Steve Bannon’s trial on charges of duping conservatives into donating for a “border wall” project has been pushed back to February.
Bannon, 70, had been set to stand trial beginning Dec. 9, but state Supreme Court Judge April Newbauer moved the date to Feb. 25 in a hearing Monday morning.
The case against Bannon began in late 2020, when federal investigators accused him and three associates of fraud and money laundering. Bannon and his partners set up a charity called We Build The Wall, Inc. and encouraged conservatives and Donald Trump supporters to donate and help complete Trump’s promise of a border wall on the U.S.-Mexico border.
The group raised more than $25 million with a promise that “all the money” would go to a border wall, investigators said. But a lot of the money instead landed in the pockets of Bannon and his co-conspirators, according to authorities.
Trump, 78, pardoned Bannon in the final hours of his first term as president. However, Manhattan District Attorney Alvin Bragg brought state charges against Bannon in September 2022. Trump will not be able to pardon Bannon a second time because it is not a federal case.
The jury will be allowed to hear evidence that Bannon took $600,000 from We Build The Wall and used it to pay a credit card bill that he’d racked up at a different non-profit, Newbauer ruled Monday. Bannon’s defense team had sought to prevent the introduction of such evidence.
“Stephen Bannon acted as the architect of a multimillion-dollar scheme to defraud thousands of donors across the country – including hundreds of Manhattan residents,” Bragg said in a statement at the time.

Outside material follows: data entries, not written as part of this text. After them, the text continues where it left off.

theorem execMemRead_keeps {s0 s : State} {h0 a n} (hs : Keeps s0 s) :
    IfNext (Keeps s0) (execMemRead h0 a n s) := by
  unfold execMemRead
  repeat' (with_reducible first
    | assumption | refine IfNext.next ?_ | refine State.doorCommand_keeps ?_ ?_ | refine refused_keeps ?_
    | refine State.countRead_keeps ?_ | split | (intro _) | refine KeepsL.mk ?_)

theorem execMemWrite_keeps {s0 s : State} {h0 a b} (hs : Keeps s0 s) :
    IfNext (Keeps s0) (execMemWrite h0 a b s) := by
  unfold execMemWrite
  repeat' (with_reducible first
    | assumption | refine IfNext.next ?_ | refine State.writeMem_keeps ?_ | refine State.doorCommand_keeps ?_ ?_
    | refine refused_keeps ?_ | refine State.countWrite_keeps ?_ | refine IfOk.get (by assumption) ?_ | split | (intro _)
    | refine KeepsL.mk ?_)

theorem execMemFill_keeps {s0 s : State} {h0 a n v nq} (hs : Keeps s0 s) :
    IfNext (Keeps s0) (execMemFill h0 a n v nq s) := by
  unfold execMemFill
  repeat' (with_reducible first
    | assumption | refine IfOk.ok ?_ | exact IfOk.error | refine IfNext.next ?_ | refine State.command_keeps ?_ ?_
    | refine State.async_keeps ?_ ?_ | split | (intro _) | refine KeepsL.mk ?_)

theorem execRegRead_keeps {s0 s : State} {h0 a} (hs : Keeps s0 s) : IfNext (Keeps s0) (execRegRead h0 a s) := by
  refine IfNext.next (State.doorCommand_keeps hs fun s h => ?_)
  have k := State.regRead_keeps (a := a.toNat) h
  split
  · rename_i e
    exact k.1 _ e
  · rename_i e
    exact k.2 _ e

theorem execRegWrite_keeps {s0 s : State} {h0 a v} (hs : Keeps s0 s) : IfNext (Keeps s0) (execRegWrite h0 a v s) := by
  refine IfNext.next (State.doorCommand_keeps hs fun s h => ?_)
  have k := State.regWriteTo_keeps (who := some h0.session) (a := a.toNat) (v := v) h
  split
  · rename_i e
    exact k.1 _ e
  · rename_i e
    exact k.2 _ e

theorem execRehearsalEnter_keeps {s0 s : State} {h0} (hs : Keeps s0 s) :
    IfNext (Keeps s0) (execRehearsalEnter h0 s) := by
  unfold execRehearsalEnter
  repeat' (with_reducible first
    | assumption | refine IfNext.next ?_ | refine State.command_keeps ?_ ?_ | refine State.measure_keeps ?_ | refine refused_keeps ?_
    | split | (intro _) | refine KeepsL.mk ?_ | refine Keeps.upd ?_ rfl rfl rfl rfl)

theorem State.leaveRehearsal_keeps {s0 s : State} (hs : Keeps s0 s) :
    Keeps s0 (State.leaveRehearsal s) := hs.upd rfl rfl rfl rfl

theorem execRehearsalLeave_keeps {s0 s : State} {h0} (hs : Keeps s0 s) :
    IfNext (Keeps s0) (execRehearsalLeave h0 s) := by
  unfold execRehearsalLeave
  repeat' (with_reducible first
    | assumption | refine IfNext.next ?_ | refine State.command_keeps ?_ ?_ | refine State.leaveRehearsal_keeps ?_
    | refine State.measure_keeps ?_ | refine refused_keeps ?_ | split | (intro _) | refine KeepsL.mk ?_)

theorem execAccumRead_keeps {s0 s : State} {h0 u k} (hs : Keeps s0 s) :
    IfNext (Keeps s0) (execAccumRead h0 u k s) := by
  unfold execAccumRead
  repeat' (with_reducible first
    | assumption | extract_lets | refine IfNext.next ?_ | refine State.doorCommand_keeps ?_ ?_ | refine refused_keeps ?_
    | refine State.doorCount_keeps ?_ | split | (intro _) | refine KeepsL.mk ?_)

theorem execRegForce_keeps {s0 s : State} {h0 a v} (hs : Keeps s0 s) : IfNext (Keeps s0) (execRegForce h0 a v s) := by
  refine IfNext.next (State.doorCommand_keeps hs fun s h => ?_)
  split
  · exact h
  · have k := State.regForceTo_keeps (who := h0.session) (a := a.toNat) (v := v) h
    split
    · rename_i e
      exact k.1 _ e
    · rename_i e
      exact k.2 _ e

theorem execNqConfigure_keeps {s0 s : State} {h0 k v} (hs : Keeps s0 s) :
    IfNext (Keeps s0) (execNqConfigure h0 k v s) := by
  unfold execNqConfigure
  repeat' (with_reducible first
    | assumption | refine IfNext.next ?_ | refine State.command_keeps ?_ ?_ | refine State.nqRegWrite_keeps ?_
    | refine refused_keeps ?_ | split | (intro _) | refine KeepsL.mk ?_)

theorem State.nqCount_keeps {s0 s : State} {q n} (hs : Keeps s0 s) :
    Keeps s0 (State.nqCount s q n) := by
  unfold State.nqCount
  repeat' (with_reducible first | assumption | refine State.countFirst_keeps ?_)

theorem execNqRead_keeps {s0 s : State} {h0 k n} (hs : Keeps s0 s) :
    IfNext (Keeps s0) (execNqRead h0 k n s) := by
  unfold execNqRead
  repeat' (with_reducible first
    | assumption | refine IfNext.next ?_ | refine State.command_keeps ?_ ?_ | refine State.nqCount_keeps ?_ | refine refused_keeps ?_
    | split | (intro _) | refine KeepsL.mk ?_)

theorem execNqAdvance_keeps {s0 s : State} {h0 k v} (hs : Keeps s0 s) :
    IfNext (Keeps s0) (execNqAdvance h0 k v s) := by
  unfold execNqAdvance
  repeat' (with_reducible first
    | assumption | refine IfNext.next ?_ | refine State.command_keeps ?_ ?_ | refine State.nqRegWrite_keeps ?_
    | refine refused_keeps ?_ | split | (intro _) | refine KeepsL.mk ?_)

theorem execNqFlushCmd_keeps {s0 s : State} {h0 k} (hs : Keeps s0 s) :
    IfNext (Keeps s0) (execNqFlushCmd h0 k s) := by
  unfold execNqFlushCmd
  repeat' (with_reducible first
    | assumption | refine IfNext.next ?_ | refine State.command_keeps ?_ ?_ | refine State.nqRegWrite_keeps ?_
    | refine refused_keeps ?_ | split | (intro _) | refine KeepsL.mk ?_)

theorem execNqAnnounce_keeps {s0 s : State} {h0 k a} (hs : Keeps s0 s) :
    IfNext (Keeps s0) (execNqAnnounce h0 k a s) := by
  unfold execNqAnnounce
  repeat' (with_reducible first
    | assumption | refine IfNext.next ?_ | refine State.command_keeps ?_ ?_ | refine State.nqRegWrite_keeps ?_
    | refine refused_keeps ?_ | split | (intro _) | refine KeepsL.mk ?_)

theorem execResultRead_keeps {s0 s : State} {h0 k seq} (hs : Keeps s0 s) :
    IfNext (Keeps s0) (execResultRead h0 k seq s) := by
  unfold execResultRead
  repeat' (with_reducible first
    | assumption | refine IfNext.next ?_ | refine State.command_keeps ?_ ?_ | refine State.setSlot_keeps ?_ | refine refused_keeps ?_
    | split | (intro _) | refine KeepsL.mk ?_)

theorem execResultRelease_keeps {s0 s : State} {h0 k seq} (hs : Keeps s0 s) :
    IfNext (Keeps s0) (execResultRelease h0 k seq s) := by
  unfold execResultRelease
  repeat' (with_reducible first
    | assumption | refine IfNext.next ?_ | refine State.command_keeps ?_ ?_ | refine State.setSlot_keeps ?_ | refine refused_keeps ?_
    | refine State.dropSlot_keeps ?_ | split | (intro _) | refine KeepsL.mk ?_)

theorem collIndex_keeps {α : Type} {P : α → Prop} {k f} (kf : ∀ i, IfOk P (f i)) : IfOk P (collIndex k f) := by
  unfold collIndex
  split
  · exact IfOk.error
  · exact kf _

theorem State.shardLoad_keeps {s0 s : State} {n a} (hs : Keeps s0 s) :
    IfOk (KeepsR s0) (State.shardLoad s n a) := by
  unfold State.shardLoad
  repeat' (with_reducible first
    | assumption | refine IfOk.ok ?_ | exact IfOk.error | refine State.modShard_keeps ?_ | split | refine KeepsR.mk ?_
    | refine Keeps.upd ?_ rfl rfl rfl rfl)

theorem State.shardEmpty_keeps {s0 s : State} {n i} (hs : Keeps s0 s) :
    Keeps s0 (State.shardEmpty s n i) := hs.upd rfl rfl rfl rfl

theorem State.shardUnload_keeps {s0 s : State} {n i} (hs : Keeps s0 s) :
    IfOk (Keeps s0) (State.shardUnload s n i) := by
  unfold State.shardUnload
  repeat' (with_reducible first | assumption | refine IfOk.ok ?_ | exact IfOk.error | refine State.shardEmpty_keeps ?_ | split)

theorem State.shardResume_keeps {s0 s : State} {n i discard} (hs : Keeps s0 s) :
    IfOk (Keeps s0) (State.shardResume s n i discard) := by
  unfold State.shardResume
  repeat' (with_reducible first
    | assumption | refine IfOk.ok ?_ | exact IfOk.error | refine State.modShard_keeps ?_ | refine State.recSet_keeps ?_ | split)

theorem State.shardCompare_keeps {s0 s : State} {n i} (hs : Keeps s0 s) :
    IfOk (Keeps s0) (State.shardCompare s n i) := by
  unfold State.shardCompare
  repeat' (with_reducible first | assumption | refine IfOk.ok ?_ | exact IfOk.error | refine State.modShard_keeps ?_ | split)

Bannon, who has pleaded not guilty, was released in late October after four months at a federal prison in Connecticut. He had been convicted of contempt of Congress for refusing to testify in front of a House of Representatives committee investigating the Jan. 6, 2021, attack on the Capitol.
Though Trump pardoned Bannon in the original case, he left the co-conspirators on the hook. Brian Kolfage and Andrew Badolato pleaded guilty in April 2022, and Timothy Shea was convicted in October 2023. They each received prison terms of at least three years, and they were not charged in the New York state case.